-- ==== Sys2Proof/Laws/PerInstr.lean ====
section
/-! SUPPORT. Statements about every operation as syntax, one lemma per constructor. -/

namespace Sys2Proof.Laws

/-- The port values that select an operation raise the strobe of its own block and of no other (R56, R130). -/
def EncodeStrobes.Statement (i : Instr) : Prop :=
  (encode i).rst = decide (i.block = .system) ∧ (encode i).chunkValid = decide (i.block = .reassembler) ∧
    (encode i).evalStrobe = decide (i.block = .detector) ∧ (encode i).updValid = decide (i.block = .cellDiff)

theorem EncodeStrobes.reset : EncodeStrobes.Statement .reset := ⟨rfl, rfl, rfl, rfl⟩
theorem EncodeStrobes.feedMagic (chunk : Chunk) : EncodeStrobes.Statement (.feedMagic chunk) := ⟨rfl, rfl, rfl, rfl⟩
theorem EncodeStrobes.feedIdle (chunk : Chunk) : EncodeStrobes.Statement (.feedIdle chunk) := ⟨rfl, rfl, rfl, rfl⟩
theorem EncodeStrobes.feedOverflow (chunk : Chunk) : EncodeStrobes.Statement (.feedOverflow chunk) := ⟨rfl, rfl, rfl, rfl⟩
theorem EncodeStrobes.feedAppend (chunk : Chunk) : EncodeStrobes.Statement (.feedAppend chunk) := ⟨rfl, rfl, rfl, rfl⟩
theorem EncodeStrobes.feedComplete (chunk : Chunk) : EncodeStrobes.Statement (.feedComplete chunk) := ⟨rfl, rfl, rfl, rfl⟩
theorem EncodeStrobes.decWcx : EncodeStrobes.Statement .decWcx := ⟨rfl, rfl, rfl, rfl⟩
theorem EncodeStrobes.decWcy : EncodeStrobes.Statement .decWcy := ⟨rfl, rfl, rfl, rfl⟩
theorem EncodeStrobes.decWcz : EncodeStrobes.Statement .decWcz := ⟨rfl, rfl, rfl, rfl⟩
theorem EncodeStrobes.decMcx : EncodeStrobes.Statement .decMcx := ⟨rfl, rfl, rfl, rfl⟩
theorem EncodeStrobes.decMcy : EncodeStrobes.Statement .decMcy := ⟨rfl, rfl, rfl, rfl⟩
theorem EncodeStrobes.decMcz : EncodeStrobes.Statement .decMcz := ⟨rfl, rfl, rfl, rfl⟩
theorem EncodeStrobes.decOor (cs : Bool) : EncodeStrobes.Statement (.decOor cs) := ⟨rfl, rfl, rfl, rfl⟩
theorem EncodeStrobes.getMagic : EncodeStrobes.Statement .getMagic := ⟨rfl, rfl, rfl, rfl⟩
theorem EncodeStrobes.getKey : EncodeStrobes.Statement .getKey := ⟨rfl, rfl, rfl, rfl⟩
theorem EncodeStrobes.getFeedOvr : EncodeStrobes.Statement .getFeedOvr := ⟨rfl, rfl, rfl, rfl⟩
theorem EncodeStrobes.getSpindleOvr : EncodeStrobes.Statement .getSpindleOvr := ⟨rfl, rfl, rfl, rfl⟩
theorem EncodeStrobes.getFeed : EncodeStrobes.Statement .getFeed := ⟨rfl, rfl, rfl, rfl⟩
theorem EncodeStrobes.getSpindle : EncodeStrobes.Statement .getSpindle := ⟨rfl, rfl, rfl, rfl⟩
theorem EncodeStrobes.getStep : EncodeStrobes.Statement .getStep := ⟨rfl, rfl, rfl, rfl⟩
theorem EncodeStrobes.getState : EncodeStrobes.Statement .getState := ⟨rfl, rfl, rfl, rfl⟩
theorem EncodeStrobes.eval (now : Millis) : EncodeStrobes.Statement (.eval now) := ⟨rfl, rfl, rfl, rfl⟩
theorem EncodeStrobes.upd (field : BitVec 4) (len : Nat) (chr : List CharCode) : EncodeStrobes.Statement (.upd field len chr) := ⟨rfl, rfl, rfl, rfl⟩
theorem EncodeStrobes.updRefused (field : BitVec 4) (len : Nat) : EncodeStrobes.Statement (.updRefused field len) := ⟨rfl, rfl, rfl, rfl⟩
theorem EncodeStrobes.barFeed : EncodeStrobes.Statement .barFeed := ⟨rfl, rfl, rfl, rfl⟩
theorem EncodeStrobes.barSpindle : EncodeStrobes.Statement .barSpindle := ⟨rfl, rfl, rfl, rfl⟩

end Sys2Proof.Laws
end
-*-*-
*Task directions:*
Where the records above contain a line with "theorem EncodeStrobes.barSpindle : EncodeStrobes.Statement", repeat that line and each later line through the end, exactly, and nothing more.

*Result for this task:*
theorem EncodeStrobes.barSpindle : EncodeStrobes.Statement .barSpindle := ⟨rfl, rfl, rfl, rfl⟩

end Sys2Proof.Laws
end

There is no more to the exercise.